Below are the entries to work from; restate word for word the portion that opens with the line containing "b).lcd.wy = s.lcd.wy := rfl" and closes with the line containing "n).lcd.lcdc = s.lcd.lcdc := rfl", keeping both.
*** Block opens ***
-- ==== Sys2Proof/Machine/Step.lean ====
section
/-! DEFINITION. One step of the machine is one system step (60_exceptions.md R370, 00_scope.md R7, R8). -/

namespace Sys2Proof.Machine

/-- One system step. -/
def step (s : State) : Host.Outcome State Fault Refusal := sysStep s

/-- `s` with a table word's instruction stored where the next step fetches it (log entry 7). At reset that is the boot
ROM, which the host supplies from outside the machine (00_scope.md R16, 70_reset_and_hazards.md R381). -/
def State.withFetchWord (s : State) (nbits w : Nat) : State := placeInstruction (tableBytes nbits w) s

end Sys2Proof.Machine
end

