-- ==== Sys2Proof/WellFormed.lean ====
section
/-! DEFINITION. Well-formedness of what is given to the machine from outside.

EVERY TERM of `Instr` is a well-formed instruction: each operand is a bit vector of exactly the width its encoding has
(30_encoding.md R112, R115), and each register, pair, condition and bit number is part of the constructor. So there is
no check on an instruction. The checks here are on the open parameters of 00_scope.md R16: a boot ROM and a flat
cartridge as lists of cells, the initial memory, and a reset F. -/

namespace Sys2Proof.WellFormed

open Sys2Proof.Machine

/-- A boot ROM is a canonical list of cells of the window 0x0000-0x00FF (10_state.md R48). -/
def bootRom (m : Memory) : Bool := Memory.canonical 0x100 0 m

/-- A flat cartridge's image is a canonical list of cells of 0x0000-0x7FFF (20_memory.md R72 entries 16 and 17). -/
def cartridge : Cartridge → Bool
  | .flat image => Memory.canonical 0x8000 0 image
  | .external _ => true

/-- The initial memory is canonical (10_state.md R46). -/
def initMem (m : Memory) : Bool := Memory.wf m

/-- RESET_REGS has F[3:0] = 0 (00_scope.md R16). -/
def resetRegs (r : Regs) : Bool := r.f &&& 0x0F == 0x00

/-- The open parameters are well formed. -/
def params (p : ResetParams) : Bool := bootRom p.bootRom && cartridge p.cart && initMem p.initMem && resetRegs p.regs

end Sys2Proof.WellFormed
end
*** Block closes ***
*** Block opens ***
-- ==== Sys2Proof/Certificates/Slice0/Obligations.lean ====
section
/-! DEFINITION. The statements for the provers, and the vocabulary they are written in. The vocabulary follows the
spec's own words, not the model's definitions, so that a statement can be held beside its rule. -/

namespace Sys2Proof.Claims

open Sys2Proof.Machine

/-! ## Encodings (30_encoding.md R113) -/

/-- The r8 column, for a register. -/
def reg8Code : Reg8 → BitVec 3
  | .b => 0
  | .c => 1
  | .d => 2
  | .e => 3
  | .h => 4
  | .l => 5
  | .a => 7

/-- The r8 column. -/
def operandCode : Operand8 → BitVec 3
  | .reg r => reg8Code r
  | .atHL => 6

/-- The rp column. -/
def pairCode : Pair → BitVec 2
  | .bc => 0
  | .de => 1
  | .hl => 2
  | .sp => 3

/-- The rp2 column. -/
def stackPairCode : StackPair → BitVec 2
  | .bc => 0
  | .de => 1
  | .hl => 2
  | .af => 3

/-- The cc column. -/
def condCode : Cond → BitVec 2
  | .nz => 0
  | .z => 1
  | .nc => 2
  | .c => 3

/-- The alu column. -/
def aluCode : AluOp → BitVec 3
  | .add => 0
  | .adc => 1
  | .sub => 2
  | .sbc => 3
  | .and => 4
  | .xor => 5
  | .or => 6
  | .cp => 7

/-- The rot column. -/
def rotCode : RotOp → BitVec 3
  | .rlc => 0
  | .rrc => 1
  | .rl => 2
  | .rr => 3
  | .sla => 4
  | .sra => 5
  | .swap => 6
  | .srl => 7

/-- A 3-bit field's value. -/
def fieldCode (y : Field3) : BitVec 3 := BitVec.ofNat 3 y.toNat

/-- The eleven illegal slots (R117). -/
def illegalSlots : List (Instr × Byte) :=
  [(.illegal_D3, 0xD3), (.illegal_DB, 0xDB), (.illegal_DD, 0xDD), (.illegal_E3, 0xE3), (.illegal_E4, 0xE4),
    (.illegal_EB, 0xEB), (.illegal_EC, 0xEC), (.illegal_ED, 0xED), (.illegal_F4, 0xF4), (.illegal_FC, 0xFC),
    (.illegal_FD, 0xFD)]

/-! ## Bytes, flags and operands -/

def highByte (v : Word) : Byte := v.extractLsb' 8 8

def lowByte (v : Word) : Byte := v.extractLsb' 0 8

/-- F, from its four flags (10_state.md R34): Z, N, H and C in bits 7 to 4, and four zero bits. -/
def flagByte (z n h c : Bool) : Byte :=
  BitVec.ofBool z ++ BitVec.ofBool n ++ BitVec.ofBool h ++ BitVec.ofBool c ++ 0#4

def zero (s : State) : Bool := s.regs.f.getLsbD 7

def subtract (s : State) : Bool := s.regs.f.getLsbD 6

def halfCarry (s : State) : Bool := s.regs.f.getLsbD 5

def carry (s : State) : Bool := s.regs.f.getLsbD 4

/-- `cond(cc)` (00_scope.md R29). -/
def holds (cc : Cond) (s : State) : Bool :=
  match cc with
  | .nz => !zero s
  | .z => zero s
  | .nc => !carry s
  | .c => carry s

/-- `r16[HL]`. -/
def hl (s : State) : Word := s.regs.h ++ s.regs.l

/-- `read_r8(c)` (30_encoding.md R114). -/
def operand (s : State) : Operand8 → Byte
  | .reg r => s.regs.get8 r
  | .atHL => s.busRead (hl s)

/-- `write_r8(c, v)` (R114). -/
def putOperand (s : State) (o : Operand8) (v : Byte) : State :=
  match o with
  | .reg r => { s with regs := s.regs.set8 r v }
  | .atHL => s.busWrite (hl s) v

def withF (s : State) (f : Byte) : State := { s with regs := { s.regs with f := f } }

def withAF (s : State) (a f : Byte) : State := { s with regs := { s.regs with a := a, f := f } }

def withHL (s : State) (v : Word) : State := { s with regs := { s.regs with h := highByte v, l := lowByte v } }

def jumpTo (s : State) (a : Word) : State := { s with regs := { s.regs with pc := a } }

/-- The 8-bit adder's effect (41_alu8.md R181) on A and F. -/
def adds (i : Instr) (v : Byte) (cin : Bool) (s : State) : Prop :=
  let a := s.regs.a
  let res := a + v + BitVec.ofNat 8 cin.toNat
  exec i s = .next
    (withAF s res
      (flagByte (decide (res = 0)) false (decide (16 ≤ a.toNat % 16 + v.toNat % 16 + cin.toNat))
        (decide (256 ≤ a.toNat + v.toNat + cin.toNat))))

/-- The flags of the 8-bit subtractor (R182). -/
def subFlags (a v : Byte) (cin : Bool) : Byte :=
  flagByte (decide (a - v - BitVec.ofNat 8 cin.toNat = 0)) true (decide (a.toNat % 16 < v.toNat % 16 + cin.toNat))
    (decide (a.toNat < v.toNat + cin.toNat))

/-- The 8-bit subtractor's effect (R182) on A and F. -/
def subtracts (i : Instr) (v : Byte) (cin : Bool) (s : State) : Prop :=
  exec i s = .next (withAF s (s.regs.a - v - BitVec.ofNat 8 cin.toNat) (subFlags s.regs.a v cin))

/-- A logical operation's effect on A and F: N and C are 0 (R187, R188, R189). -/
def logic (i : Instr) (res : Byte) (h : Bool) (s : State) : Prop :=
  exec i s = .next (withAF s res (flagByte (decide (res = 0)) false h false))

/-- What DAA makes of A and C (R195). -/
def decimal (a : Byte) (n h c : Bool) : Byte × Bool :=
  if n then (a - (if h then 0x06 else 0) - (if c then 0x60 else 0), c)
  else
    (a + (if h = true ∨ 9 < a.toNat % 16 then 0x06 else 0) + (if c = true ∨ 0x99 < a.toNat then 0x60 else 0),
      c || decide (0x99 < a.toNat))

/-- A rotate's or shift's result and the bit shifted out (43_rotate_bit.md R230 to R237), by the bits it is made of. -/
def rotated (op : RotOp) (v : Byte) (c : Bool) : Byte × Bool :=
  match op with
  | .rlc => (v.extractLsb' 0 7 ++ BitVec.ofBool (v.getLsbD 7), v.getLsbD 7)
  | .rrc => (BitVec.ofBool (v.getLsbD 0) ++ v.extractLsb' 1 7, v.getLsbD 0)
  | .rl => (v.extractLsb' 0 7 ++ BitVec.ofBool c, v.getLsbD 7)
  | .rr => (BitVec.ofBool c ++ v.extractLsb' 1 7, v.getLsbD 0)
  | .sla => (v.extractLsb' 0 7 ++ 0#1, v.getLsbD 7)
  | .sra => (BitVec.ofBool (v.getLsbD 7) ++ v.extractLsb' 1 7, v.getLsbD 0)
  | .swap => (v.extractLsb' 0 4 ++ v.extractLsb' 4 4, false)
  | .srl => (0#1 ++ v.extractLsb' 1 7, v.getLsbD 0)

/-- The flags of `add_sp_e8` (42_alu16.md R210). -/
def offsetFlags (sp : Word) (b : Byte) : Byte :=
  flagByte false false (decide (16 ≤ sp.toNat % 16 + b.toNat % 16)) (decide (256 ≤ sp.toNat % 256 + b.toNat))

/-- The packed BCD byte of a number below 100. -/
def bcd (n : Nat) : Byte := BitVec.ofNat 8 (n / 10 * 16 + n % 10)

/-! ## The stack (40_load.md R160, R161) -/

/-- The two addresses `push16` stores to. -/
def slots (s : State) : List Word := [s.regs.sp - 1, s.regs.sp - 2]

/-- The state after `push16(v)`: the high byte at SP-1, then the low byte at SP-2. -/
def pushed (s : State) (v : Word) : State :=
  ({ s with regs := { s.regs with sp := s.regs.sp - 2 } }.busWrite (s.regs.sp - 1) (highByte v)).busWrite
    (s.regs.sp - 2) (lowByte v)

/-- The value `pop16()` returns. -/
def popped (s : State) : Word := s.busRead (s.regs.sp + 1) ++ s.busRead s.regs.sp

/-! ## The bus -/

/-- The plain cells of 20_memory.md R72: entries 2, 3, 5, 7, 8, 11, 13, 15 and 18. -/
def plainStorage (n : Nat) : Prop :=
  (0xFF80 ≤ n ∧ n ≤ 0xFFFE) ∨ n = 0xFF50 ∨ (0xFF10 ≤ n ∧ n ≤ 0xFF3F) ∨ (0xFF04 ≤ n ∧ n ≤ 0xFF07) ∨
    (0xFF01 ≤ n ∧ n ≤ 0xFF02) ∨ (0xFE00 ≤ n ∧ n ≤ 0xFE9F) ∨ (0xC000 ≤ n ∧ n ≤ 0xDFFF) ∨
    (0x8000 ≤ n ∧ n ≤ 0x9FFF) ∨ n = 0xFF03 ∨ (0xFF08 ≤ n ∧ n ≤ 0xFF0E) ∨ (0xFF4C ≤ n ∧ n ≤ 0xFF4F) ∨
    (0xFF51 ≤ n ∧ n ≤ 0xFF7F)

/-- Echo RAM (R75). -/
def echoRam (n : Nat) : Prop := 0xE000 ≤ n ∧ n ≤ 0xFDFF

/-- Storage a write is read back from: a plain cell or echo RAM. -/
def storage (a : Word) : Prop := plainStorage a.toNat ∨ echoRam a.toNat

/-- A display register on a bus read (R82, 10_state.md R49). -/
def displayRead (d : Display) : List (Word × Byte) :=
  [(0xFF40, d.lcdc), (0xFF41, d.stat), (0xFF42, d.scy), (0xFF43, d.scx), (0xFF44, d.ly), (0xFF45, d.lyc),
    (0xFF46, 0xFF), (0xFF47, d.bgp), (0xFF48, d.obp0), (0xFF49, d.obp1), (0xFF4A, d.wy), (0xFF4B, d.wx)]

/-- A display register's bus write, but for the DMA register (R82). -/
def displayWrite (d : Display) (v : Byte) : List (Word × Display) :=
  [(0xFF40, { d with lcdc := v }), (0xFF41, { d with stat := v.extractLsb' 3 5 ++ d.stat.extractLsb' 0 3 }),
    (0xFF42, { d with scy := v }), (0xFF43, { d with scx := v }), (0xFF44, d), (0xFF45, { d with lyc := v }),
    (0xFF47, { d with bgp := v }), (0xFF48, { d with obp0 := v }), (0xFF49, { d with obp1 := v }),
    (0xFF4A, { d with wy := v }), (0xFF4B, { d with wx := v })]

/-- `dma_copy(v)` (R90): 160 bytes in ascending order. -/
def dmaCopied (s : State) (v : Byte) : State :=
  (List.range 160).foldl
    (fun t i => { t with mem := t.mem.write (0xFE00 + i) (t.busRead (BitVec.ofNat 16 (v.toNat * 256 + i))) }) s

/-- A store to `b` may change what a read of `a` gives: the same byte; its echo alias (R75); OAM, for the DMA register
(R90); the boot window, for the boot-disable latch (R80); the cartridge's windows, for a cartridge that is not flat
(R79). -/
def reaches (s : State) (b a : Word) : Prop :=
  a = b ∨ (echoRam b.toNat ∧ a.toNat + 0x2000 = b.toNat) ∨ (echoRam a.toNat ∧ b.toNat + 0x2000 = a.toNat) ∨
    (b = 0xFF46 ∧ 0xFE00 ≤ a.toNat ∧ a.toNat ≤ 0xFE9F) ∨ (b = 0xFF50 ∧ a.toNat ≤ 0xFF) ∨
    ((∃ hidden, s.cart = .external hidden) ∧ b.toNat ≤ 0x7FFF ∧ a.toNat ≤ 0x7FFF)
*** Block closes ***
*** Block opens ***
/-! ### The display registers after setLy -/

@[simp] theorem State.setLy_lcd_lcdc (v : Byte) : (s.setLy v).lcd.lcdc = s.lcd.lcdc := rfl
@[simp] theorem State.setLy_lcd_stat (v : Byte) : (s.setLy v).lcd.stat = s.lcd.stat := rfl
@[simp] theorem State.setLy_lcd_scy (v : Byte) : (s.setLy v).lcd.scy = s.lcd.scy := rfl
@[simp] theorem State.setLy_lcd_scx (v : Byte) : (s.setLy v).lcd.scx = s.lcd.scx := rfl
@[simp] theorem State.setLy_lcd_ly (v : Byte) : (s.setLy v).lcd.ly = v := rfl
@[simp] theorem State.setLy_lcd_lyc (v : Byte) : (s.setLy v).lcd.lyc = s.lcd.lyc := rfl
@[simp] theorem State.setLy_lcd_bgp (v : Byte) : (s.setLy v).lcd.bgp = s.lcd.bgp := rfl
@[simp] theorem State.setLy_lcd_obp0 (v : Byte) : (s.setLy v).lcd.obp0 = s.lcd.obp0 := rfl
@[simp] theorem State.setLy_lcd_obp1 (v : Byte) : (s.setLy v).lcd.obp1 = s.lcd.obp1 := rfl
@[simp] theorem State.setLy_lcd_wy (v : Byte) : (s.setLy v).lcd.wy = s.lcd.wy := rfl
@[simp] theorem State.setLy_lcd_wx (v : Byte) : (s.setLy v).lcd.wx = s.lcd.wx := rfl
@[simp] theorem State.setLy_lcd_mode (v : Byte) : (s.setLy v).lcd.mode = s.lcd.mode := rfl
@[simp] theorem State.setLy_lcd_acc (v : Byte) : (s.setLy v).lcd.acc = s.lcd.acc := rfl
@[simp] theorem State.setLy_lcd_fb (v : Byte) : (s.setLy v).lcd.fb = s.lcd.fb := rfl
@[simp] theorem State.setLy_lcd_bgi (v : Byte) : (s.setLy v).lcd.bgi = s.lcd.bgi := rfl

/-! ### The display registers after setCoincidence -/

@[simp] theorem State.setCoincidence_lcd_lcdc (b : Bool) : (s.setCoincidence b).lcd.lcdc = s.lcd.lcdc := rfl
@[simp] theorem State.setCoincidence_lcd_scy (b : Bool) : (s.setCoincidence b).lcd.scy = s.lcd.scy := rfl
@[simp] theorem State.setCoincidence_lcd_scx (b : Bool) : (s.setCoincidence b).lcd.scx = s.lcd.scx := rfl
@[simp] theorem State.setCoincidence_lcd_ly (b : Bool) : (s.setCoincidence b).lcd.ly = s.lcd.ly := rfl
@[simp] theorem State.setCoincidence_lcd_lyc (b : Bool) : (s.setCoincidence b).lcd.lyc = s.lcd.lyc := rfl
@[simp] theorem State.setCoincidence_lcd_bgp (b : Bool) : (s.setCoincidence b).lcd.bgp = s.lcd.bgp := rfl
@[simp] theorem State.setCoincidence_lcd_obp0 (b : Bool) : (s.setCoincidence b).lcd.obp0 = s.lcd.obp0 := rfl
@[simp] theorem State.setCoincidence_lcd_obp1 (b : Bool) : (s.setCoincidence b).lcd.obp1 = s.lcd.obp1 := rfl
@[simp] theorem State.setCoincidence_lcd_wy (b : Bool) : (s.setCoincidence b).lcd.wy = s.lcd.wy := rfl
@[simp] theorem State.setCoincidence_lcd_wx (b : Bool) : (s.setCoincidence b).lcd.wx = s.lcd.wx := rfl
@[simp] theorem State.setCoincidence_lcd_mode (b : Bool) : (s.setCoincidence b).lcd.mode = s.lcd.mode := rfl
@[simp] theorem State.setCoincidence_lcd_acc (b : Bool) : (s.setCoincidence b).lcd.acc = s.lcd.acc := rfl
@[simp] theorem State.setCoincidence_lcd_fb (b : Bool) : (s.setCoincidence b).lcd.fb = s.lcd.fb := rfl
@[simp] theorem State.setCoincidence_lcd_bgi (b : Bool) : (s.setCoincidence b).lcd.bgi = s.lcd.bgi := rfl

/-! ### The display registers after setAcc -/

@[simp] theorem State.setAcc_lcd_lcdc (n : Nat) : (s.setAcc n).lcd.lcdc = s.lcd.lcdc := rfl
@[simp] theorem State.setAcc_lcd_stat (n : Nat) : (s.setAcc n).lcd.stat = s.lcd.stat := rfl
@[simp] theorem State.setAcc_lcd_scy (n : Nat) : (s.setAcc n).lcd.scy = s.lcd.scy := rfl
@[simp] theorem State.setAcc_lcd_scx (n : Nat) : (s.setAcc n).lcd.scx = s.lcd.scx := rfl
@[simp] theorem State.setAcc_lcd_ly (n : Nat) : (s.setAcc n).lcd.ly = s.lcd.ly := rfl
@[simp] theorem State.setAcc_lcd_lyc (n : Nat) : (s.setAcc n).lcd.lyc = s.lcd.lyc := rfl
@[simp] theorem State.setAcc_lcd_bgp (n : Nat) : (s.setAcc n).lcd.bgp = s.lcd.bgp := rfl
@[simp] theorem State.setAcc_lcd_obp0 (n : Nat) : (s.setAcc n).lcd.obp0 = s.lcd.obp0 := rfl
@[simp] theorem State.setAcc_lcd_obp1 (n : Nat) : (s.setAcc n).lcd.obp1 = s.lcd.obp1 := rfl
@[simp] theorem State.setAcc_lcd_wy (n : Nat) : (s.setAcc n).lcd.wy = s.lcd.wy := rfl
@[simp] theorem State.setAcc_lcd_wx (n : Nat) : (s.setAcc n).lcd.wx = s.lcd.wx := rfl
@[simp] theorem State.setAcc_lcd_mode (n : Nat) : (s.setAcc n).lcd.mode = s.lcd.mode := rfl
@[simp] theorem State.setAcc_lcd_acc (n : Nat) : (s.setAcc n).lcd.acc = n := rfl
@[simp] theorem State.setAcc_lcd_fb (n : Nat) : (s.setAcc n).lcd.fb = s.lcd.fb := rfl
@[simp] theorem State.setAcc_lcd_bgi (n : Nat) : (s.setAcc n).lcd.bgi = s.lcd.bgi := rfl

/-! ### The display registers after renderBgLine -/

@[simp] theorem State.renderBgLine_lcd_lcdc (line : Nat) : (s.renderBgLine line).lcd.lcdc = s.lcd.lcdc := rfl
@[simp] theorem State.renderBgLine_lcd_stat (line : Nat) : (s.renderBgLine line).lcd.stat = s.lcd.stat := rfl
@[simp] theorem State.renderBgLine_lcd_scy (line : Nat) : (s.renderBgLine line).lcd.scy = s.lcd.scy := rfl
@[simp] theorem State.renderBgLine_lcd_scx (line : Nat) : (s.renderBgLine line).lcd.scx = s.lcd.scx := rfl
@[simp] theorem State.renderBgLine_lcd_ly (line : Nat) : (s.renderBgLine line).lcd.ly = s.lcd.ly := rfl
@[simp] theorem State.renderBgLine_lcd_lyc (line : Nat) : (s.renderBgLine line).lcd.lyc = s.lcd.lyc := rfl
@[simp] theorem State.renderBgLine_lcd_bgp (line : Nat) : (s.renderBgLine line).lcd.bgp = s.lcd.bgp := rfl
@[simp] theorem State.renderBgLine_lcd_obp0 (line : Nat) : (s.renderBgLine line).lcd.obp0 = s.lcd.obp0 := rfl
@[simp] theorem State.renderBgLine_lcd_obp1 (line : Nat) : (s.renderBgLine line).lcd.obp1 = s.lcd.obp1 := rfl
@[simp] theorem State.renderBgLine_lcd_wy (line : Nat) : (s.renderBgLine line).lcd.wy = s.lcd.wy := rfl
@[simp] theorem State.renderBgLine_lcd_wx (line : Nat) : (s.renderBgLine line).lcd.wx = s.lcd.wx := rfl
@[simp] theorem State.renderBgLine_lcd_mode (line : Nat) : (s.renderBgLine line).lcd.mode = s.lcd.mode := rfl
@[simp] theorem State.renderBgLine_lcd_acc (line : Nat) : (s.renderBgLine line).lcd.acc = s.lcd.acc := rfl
*** Block closes ***
● **Your response**:
@[simp] theorem State.setCoincidence_lcd_wy (b : Bool) : (s.setCoincidence b).lcd.wy = s.lcd.wy := rfl
@[simp] theorem State.setCoincidence_lcd_wx (b : Bool) : (s.setCoincidence b).lcd.wx = s.lcd.wx := rfl
@[simp] theorem State.setCoincidence_lcd_mode (b : Bool) : (s.setCoincidence b).lcd.mode = s.lcd.mode := rfl
@[simp] theorem State.setCoincidence_lcd_acc (b : Bool) : (s.setCoincidence b).lcd.acc = s.lcd.acc := rfl
@[simp] theorem State.setCoincidence_lcd_fb (b : Bool) : (s.setCoincidence b).lcd.fb = s.lcd.fb := rfl
@[simp] theorem State.setCoincidence_lcd_bgi (b : Bool) : (s.setCoincidence b).lcd.bgi = s.lcd.bgi := rfl

/-! ### The display registers after setAcc -/

@[simp] theorem State.setAcc_lcd_lcdc (n : Nat) : (s.setAcc n).lcd.lcdc = s.lcd.lcdc := rfl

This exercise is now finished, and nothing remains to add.